The floor was then opened to questions from the audience of which there were a few. The first was about the responsibility of writers to transmit truth to a broad audience. Joris said that she wanted to give back to the Congolese a part of their history that they don't know. Malan said that he is just a journalist and a storyteller. Fuller talked about The House of Hunger by Dambudzo Marechera and said that they should have paid more attention to his howl (which seems to be more about the responsibility of readers to listen to truth than the responsibility of writers to transmit it). Goldman said that people don't realize how difficult it is to create justice.

Another woman asked a rather long-winded question about what would happen to people today returning to their countries after being educated about democracy in the United States. Van Zyl mentioned that the US is probably not the best place to learn about democracy these days. Malan said that South Africans would probably just want to say in the US and also that since the Bush presidency began he has no longer been able to defend the US as he once did. Joris said that this has happened in the Congo and the educated people come back and get involved in the very worst things; education is no guarantee of good behavior.

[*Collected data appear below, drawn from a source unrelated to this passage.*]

-- ==== Sys2Proof/Tests/Slice0.lean ====
section
/-!
SUPPORT. Tests: ill-formed terms that well-formedness refuses, program words written out from the tables of spec 12, and for every
statement with hypotheses a concrete state and operands that meet them, clause by clause.
-/
namespace Sys2Proof.Machine.Tests

set_option maxRecDepth 100000
set_option Elab.async false
set_option linter.unusedVariables false

/-! ### States to build on -/

/-- The state after reset in another mode. -/
def inMode (m : Nat) : State := setMode m State.reset
/-- A state with STO released on every group and the safety block marked valid. -/
def noSto (s : State) : State := bw s .safe 0 0x2000#32
/-- A state in which group g runs with a period of 50 us, one watch a period. -/
def running (g : Fin 4) (s : State) : State := aw s .pwm (16 + g.val) 0 0x010061A8#32
/-- Axis 0 in a sequence state. -/
def seqOf (q : Seq) (s : State) : State := modAx 0 (fun a => { a with seq := q }) s
/-- RUN with STO released, axis 0 READY. -/
def readyRun : State := seqOf .ready (noSto (inMode mRun))
/-- A level-1 fault of axis 0. -/
def flt (lvl : Nat) (code : BitVec 16) (axes : BitVec 16) : FaultRec :=
  { code := code, level := lvl, axes := axes, axis := 0, time := 0, data := [] }
/-- A queue item. -/
def item (w : Word) (fin : Bool) : QItem := { word := w, prio := 0, fin := fin, place := .head }
/-- A queue with readable packets. -/
def holding (q : Fin 64) (ps : List (List QItem)) (s : State) : State := setQ s q { pkts := ps, opens := [], rest := [] }
/-- Every region register of master m open for reads and writes of the Chart and memories. -/
def open_ (m : Nat) (s : State) : State := aw (aw s .prot m 0 0x1000000F#32) .prot m 4 0x6FFFFFE0#32
/-- BOOT loading records. -/
def loadingState : State := bw State.reset .boot 0 2#32
/-- A slot header of 64 bytes: a ZX-1604M image of a length with its IMAGE_CRC. -/
def hdrOf (len : Nat) (crc : Word) : List Byte :=
  let b := leBytes 0x49475A58 4 ++ [1, 0, 4, 0, 16, 0, 0, 0] ++ leBytes 1 4 ++ leBytes len 4 ++ leBytes crc.toNat 4 ++ List.replicate 36 0
  b ++ leBytes (crc32 b).toNat 4
/-- That of an image of 4,096 bytes. -/
def hdr0 : List Byte := hdrOf 0x1000 0#32
/-- An image that holds its END record alone. -/
def end0 : List Byte :=
  let b := leBytes 0xFF 2 ++ leBytes 0 6
  b ++ leBytes (crc32 b).toNat 4
/-- What the boot loader finds. -/
def view0 : BootView := { size := 24, slotA := hdr0, slotB := List.replicate 64 255, ringMaster := false, romOk := true, build := 0#32 }
/-- BOOT loading from slot A. -/
def loads0 : State := modBoot (fun b => { b with view := some view0 }) loadingState
/-- The head of a record with its CRC-32, as the boot loader reads it next. -/
def headFor (s : State) (ty : Nat) (flags : BitVec 16) (p : List Word) : RecHead :=
  { before := [], flags := flags, len := 4 * p.length, crc := crc32 (rawRec s ty flags.toNat (4 * p.length) (bytesOf p) 0#32).sum }
/-- A device on the ring, running; bit 1 of RING_STATUS makes it the master. -/
def ringRun (status : Word) : State :=
  let d : RingDev := { slot := 64, npts := 0, tr := 1000000, heal := false }
  modRing (fun r => { r with stage := 4, devs := [d, d, d], cfgAt := 0 }) (aw (aw (bw (inMode mRun) .ring 0 status) .ring 0 4 1000000#32) .ring 0 0 0x00010101#32)
/-- A device in ring start. -/
def ringStart (status : Word) (k : Nat) : State :=
  modBoot (fun b => { b with waitRing := true }) (modRing (fun r => { r with stage := k }) (aw (aw (aw (bw State.reset .ring 0 status) .ring 0 0 1#32) .ring 0 4 1000000#32) .ring 0 0xC 0x000500C8#32))
/-- A cluster that runs a chain at a program of one word. -/
def issuing (d : DWord) (s : State) : State :=
  modClu 0 (fun c => { c with state := .running, chain := some { trig := { src := 6, sel := 0 }, rest := [], entry := 0 }, prog := sset progDefault [] 0 d }) s
/-- CAN controller 0 active, object 0 given. -/
def canUp (cfg id map : Word) (s : State) : State :=
  aw (aw (aw (bw s .can0 0 1#32) .can0 1 0 cfg) .can0 1 4 id) .can0 1 12 map
/-- A plain user point writable by every master. -/
def plainPt (i : Nat) (s : State) : State := setAttr s i 0x01#32
/-- Change start admission. -/
def modAdm (f : Adm → Adm) (s : State) : State := { s with adm := f s.adm }


/-! ### Well-formedness: one ill-formed term for each check -/

/-- A lane operation with nothing else in its word. -/
def laneWord (k : LaneK) (fmt : Fin 4) (msk : Bool) (d a b : Fin 32) (aux : Fin 16) : SxWord :=
  { ar := .lane k fmt msk d a b aux, xs := .none, ys := .none }
/-- A word with nothing but a Y slot. -/
def yWord (y : YSlot) : SxWord := { ar := .nop 0, xs := .none, ys := y }
/-- A word with nothing but an X-move. -/
def xWord (m : MemOp) : SxWord := { ar := .nop 0, xs := .mem m, ys := .none }
/-- A word with nothing but an arithmetic slot. -/
def aWord (a : Arith) : SxWord := { ar := a, xs := .none, ys := .none }

/-- 12 R299, R301, Table 12-2: FMT 3; AUX bits without a meaning; a masked compare; accumulator numbers above 3 in D and in A; scalar
numbers above 15 in BCAST and EXTR. -/
theorem test_wf_lane_refused :
    (laneWord .add 3 false 1 2 3 0).wf = false ∧ (laneWord .add 0 false 1 2 3 1).wf = false ∧ (laneWord .adda 0 false 1 2 3 4).wf = false ∧
    (laneWord .lsl 0 false 1 2 3 2).wf = false ∧ (laneWord .norm 0 false 1 2 3 4).wf = false ∧ (laneWord .cmpeq 0 true 1 2 3 0).wf = false ∧
    (laneWord .mac 0 false 4 2 3 0).wf = false ∧ (laneWord .movxa 0 false 1 4 3 0).wf = false ∧ (laneWord .bcast 0 false 1 16 3 0).wf = false ∧
    (laneWord .extr 0 false 16 2 3 0).wf = false := by decide

/-- 12 R299, Table 12-4: bits that are 0 in SHA, the scalar, immediate and special forms; I with an operation that is no shift; special
registers that are reserved, or, as TIX, not written. -/
theorem test_wf_scalar_refused :
    (aWord (.sha 3 false 0 1 0)).wf = false ∧ (aWord (.sha 0 false 4 1 0)).wf = false ∧ (aWord (.sha 0 false 0 1 1)).wf = false ∧
    (aWord (.scal .sadd 1 2 3 false 0 1)).wf = false ∧ (aWord (.scal .sadd 1 2 3 true 0 0)).wf = false ∧ (aWord (.simm .sldi 1 1 5)).wf = false ∧
    (aWord (.srd 0x2A 1 0)).wf = false ∧ (aWord (.srd 0 1 1)).wf = false ∧ (aWord (.swr 0x22 1 0)).wf = false ∧ (aWord (.swr 0 1 1)).wf = false ∧
    (aWord (.swri 0x2A 1)).wf = false := by decide

/-- 12 R306, R307, Table 12-5: bits that are 0 in each memory operation; IX with PM; an index above 7 in the Y slot. -/
theorem test_wf_memory_refused :
    (xWord { k := .ldb, reg := 1, p := 0, pm := false, lf := 1, idx := 0 }).wf = false ∧
    (xWord { k := .stl, reg := 1, p := 0, pm := false, lf := 1, idx := 1 }).wf = false ∧
    (xWord { k := .lds, reg := 16, p := 0, pm := false, lf := 0, idx := 0 }).wf = false ∧
    (xWord { k := .sts, reg := 1, p := 0, pm := true, lf := 1, idx := 0 }).wf = false ∧
    (xWord { k := .stav, reg := 4, p := 0, pm := false, lf := 0, idx := 0 }).wf = false ∧
    (xWord { k := .stav, reg := 1, p := 0, pm := false, lf := 3, idx := 0 }).wf = false ∧
    (yWord (.mem { k := .lds, reg := 1, p := 0, pm := false, lf := 1, idx := 8 })).wf = false := by decide

/-- 12 R308, R309, Tables 12-6 and 12-7: a vector DUTY to another port, EXT and RET with bits that are 0, condition 15, JMP with bit 13. -/
theorem test_wf_control_refused :
    (yWord (.duty 1 5 true 0)).wf = false ∧ (yWord (.ext 1 2 true false false 1)).wf = false ∧ (yWord (.br 15 1)).wf = false ∧
    (yWord (.jmp true 5)).wf = false ∧ (yWord (.ret 1)).wf = false := by decide

/-- 12 R317: two slots that write one register; a pointer that is post-modified twice over, or post-modified and written. -/
theorem test_wf_clash_refused :
    ({ ar := .lane .add 0 false 3 1 2 0, xs := .mem { k := .ldb, reg := 3, p := 0, pm := false, lf := 0, idx := 0 }, ys := .none } : SxWord).wf = false ∧
    ({ ar := .swri 1 5, xs := .mem { k := .ldb, reg := 3, p := 1, pm := true, lf := 0, idx := 0 }, ys := .none } : SxWord).wf = false := by decide
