-- ==== Sys2Proof/Machine/Flags.lean ====
section
/-! DEFINITION. The status outputs. The block has no condition codes and no sticky flags; its outputs are POLL's status
and INSERT's bit (spec 10_state.md R31; log 11). -/

namespace Sys2Proof.Machine

/-- POLL returns this status; the buffer is as it is (NO_FRAME, R132, R135). -/
def returnStatus (p : PollStatus) (s : State) : State := { s with result := .poll p }

/-- POLL returns this status after a frame was handled or discarded: `len <- 0`, which is a statement about `len` only
(R22, R134, R152, R168). -/
def finish (p : PollStatus) (s : State) : State := { s with len := 0, result := .poll p }

/-- The numbers of the four statuses (R31; the spec's own, D13). -/
def statusNumber : PollStatus → Nat
  | .noFrame => 0
  | .dropped => 1
  | .replied => 2
  | .exception => 3

/-- INSERT returns `ins_ok` (R216). -/
def returnInsert (ok : Bool) (s : State) : State := { s with result := .insert ok }

/-- What the surrounding software makes of `ins_ok`: a signed result, non-negative for accepted, negative for rejected
(R8, R31; log 26). -/
def insertReturn (ok : Bool) : Int :=
  if ok then Int.ofNat Config.insertOkMagnitude else Int.negSucc Config.insertFailMagnitude

end Sys2Proof.Machine
end

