-- ==== Sys2Proof/Machine/Ops.lean ====
section
/-! DEFINITION. The operations every instruction is made of: draws, cells, the transport, the Register Table, and the
exception reply (spec 10_state.md R23, R27, R34, 43_dispatch_read.md R161, 45_response_encoder.md R200, R205,
46_register_table.md R216, R218). -/

namespace Sys2Proof.Machine

/-- A read of an unspecified byte: any value, fresh on every read (R23, 93 U1; log 10). -/
def drawByte (s : State) : Byte × State := (Config.freeByte s.draws, { s with draws := s.draws + 1 })

/-- `x[h]` for a boolean cell (R12, R27). -/
def readBit (s : State) (h : Handle) : Bool := cellRead false s.bits h

/-- `x[h]` for a word cell (R12, R27). -/
def readWord (s : State) (h : Handle) : Word := cellRead 0x0000#16 s.words h

/-- `x[h] <- v` for a boolean cell (R12, R27). -/
def writeBit (h : Handle) (v : Bool) (s : State) : State := { s with bits := cellWrite false s.bits h v }

/-- `x[h] <- v` for a word cell (R12, R27). -/
def writeWord (h : Handle) (v : Word) (s : State) : State := { s with words := cellWrite 0x0000#16 s.words h v }

/-- `rx_avail()` (R33, R34). -/
def rxAvail (s : State) : Nat := s.rxq.length

/-- `rx_flush()`: the queue becomes empty (R33, R34). -/
def rxFlush (s : State) : State := { s with rxq := [] }

/-- `tx_write(bytes)`, the whole effect of `reply(f)`: one whole frame is appended to the log (R34, R200). -/
def txWrite (f : List Byte) (s : State) : State := { s with txlog := s.txlog ++ [f] }

/-- `lookup(a)`: the first entry with this address, whatever its kind (R218). -/
def lookup (a : Word) (s : State) : Option Register := s.tbl.find? fun e => e.addr == a

/-- `resolve(a, K)` (R161): the handle, or none when `a` is above 0xFFFF (log 22), absent, or of another kind. The
three causes are not told apart. -/
def resolve (a : Nat) (k : Kind) (s : State) : Option Handle :=
  if a > 0xFFFF then none
  else match lookup (BitVec.ofNat 16 a) s with
    | none => none
    | some e => if e.kind = k then some e.ref else none

/-- The number of an exception code (R95). -/
def exceptionByte : ExceptionCode → Byte
  | .illegalFunction => 0x01#8
  | .illegalDataAddress => 0x02#8
  | .illegalDataValue => 0x03#8

/-- The exception frame (R86, R205): the engine's own address (log 21), the function code with bit 7 set, the code. -/
def exceptionFrame (e : ExceptionCode) (fc : Byte) (s : State) : List Byte :=
  appendCrc [s.slaveAddr, fc ||| 0x80#8, exceptionByte e]

/-- `raise E(fc)`: TAKING AN EXCEPTION, the one shared operation (R205, R240). It is a reply on the wire: nothing is
saved, no mode changes, control goes nowhere, and so there is no return from it (R242). -/
def raise (e : ExceptionCode) (fc : Byte) (s : State) : State := txWrite (exceptionFrame e fc s) s

/-- The end of a handler whose register does not resolve (R160, R168, R232): the IllegalDataAddress reply, no flush,
`len <- 0`. -/
def raiseAddress (fc : Byte) (s : State) : Outcome := .next (finish .exception (raise .illegalDataAddress fc s))

/-- The end of a handler that sends a normal reply (R168): one `tx_write`, no flush, `len <- 0`. -/
def replyNormal (f : List Byte) (s : State) : Outcome := .next (finish .replied (txWrite f s))

end Sys2Proof.Machine
end

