/-- What a step sends: nothing, or one frame that does not report IllegalDataValue. -/
theorem step_txlog {s t : State} (h : step s = .next t) :
    t.txlog = s.txlog ∨ ∃ f, t.txlog = s.txlog ++ [f] ∧ ¬ ReportsIllegalDataValue f := by
  obtain ⟨e, es, -, he, hperform⟩ | ⟨s0, hpoll, hend⟩ := step_cases h
  · exact .inl (perform_txlog (s := { s with pending := es }) he hperform)
  · have hlog : (drain s0).txlog = s.txlog := by rw [drain_txlog, pollNext_eq hpoll]
    obtain rfl | rfl | ⟨i, -, -, hexec⟩ := hend
    · exact .inl hlog
    · exact .inl hlog
    · exact .inr (hlog ▸ (exec_end hexec).txlog)

/-- Settles O56 (R233): a frame of the new log that the old log lacks is the one frame the step sent. -/
theorem illegalDataValueIsNeverSent : Obligations.IllegalDataValueIsNeverSent := by
  intro s t hstep f hf hnew
  obtain hlog | ⟨g, hlog, hg⟩ := step_txlog hstep
  · exact absurd (hlog ▸ hf) hnew
  · rw [hlog, List.mem_append, List.mem_singleton] at hf
    obtain rfl := hf.resolve_left hnew
    exact hg

end Sys2Proof.Machine
end

section
/-! PROOFS for spec 30_encoding.md: the two directions between instructions and frames. An 8-byte frame and a
variable-length frame are each one encoding; everything else is rejected under one name. -/

namespace Sys2Proof.Machine

theorem wellFormedData_iff {bc : Byte} {data : List Byte} :
    wellFormedData bc data = true ↔ data.length = bc.toNat ∧ bc.toNat + 9 ≤ 255 := by
  simp [wellFormedData, Config.bufCap]

/-- A data operand of the declared length is what field assembly takes (R82, R87). -/
theorem take_data {bc : Byte} {data : List Byte} (h : wellFormedData bc data = true) : data.take bc.toNat = data :=
  List.take_of_length_le (wellFormedData_iff.mp h).1.le

/-- Settles O3 (R81, R82, R87, R96): the decoder's law for each frame format, at the code of each instruction. -/
theorem decodeOfEncode : Obligations.DecodeOfEncode := by
  intro i hwf
  cases i with
  | writeMultipleCoils addr start qty bc data =>
    rw [encode, decode_encodeMultiple _ _ _ _ _ _ rfl (wellFormedData_iff.mp hwf).1, decodeMultiple, take_data hwf]
    rfl
  | writeMultipleRegisters addr start qty bc data =>
    rw [encode, decode_encodeMultiple _ _ _ _ _ _ rfl (wellFormedData_iff.mp hwf).1, decodeMultiple, take_data hwf]
    rfl
  | illegalFunction addr fc => exact decode_unrecognized addr fc [] (by simpa [wellFormed] using hwf)
  | _ => exact decode_encodeFixed _ _ _ _ rfl

/-! Frames as encodings. -/

/-- Every frame of 8 bytes with its checksum is in format RQ8 (R81). -/
theorem exists_eq_encodeFixed {f : List Byte} (hlen : f.length = 8) (hcrc : crcOk f = true) :
    ∃ a start qty, f = encodeFixed a (f.getD 1 0#8) start qty := by
  obtain ⟨b0, b1, b2, b3, b4, b5, rfl⟩ := eq_of_crcOk_8 hlen hcrc
  have hcode : (appendCrc [b0, b1, b2, b3, b4, b5]).getD 1 0#8 = b1 := rfl
  exact ⟨b0, be16 b2 b3, be16 b4 b5, by simp only [hcode, encodeFixed_eq, hi8_be16, lo8_be16]⟩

Someone then asked Fuller if interpersonal reconciliation is possible without economic reconciliation. She said that for real reconciliation you can't be sitting there aching for something someone else has. The final question was also for her and asked about Britain's failure in Rhodesia. She said that Britain refused to be involved in the corruption. A grand idea doesn't do any good if the people in power are so corrupt that the idea rots in their hands.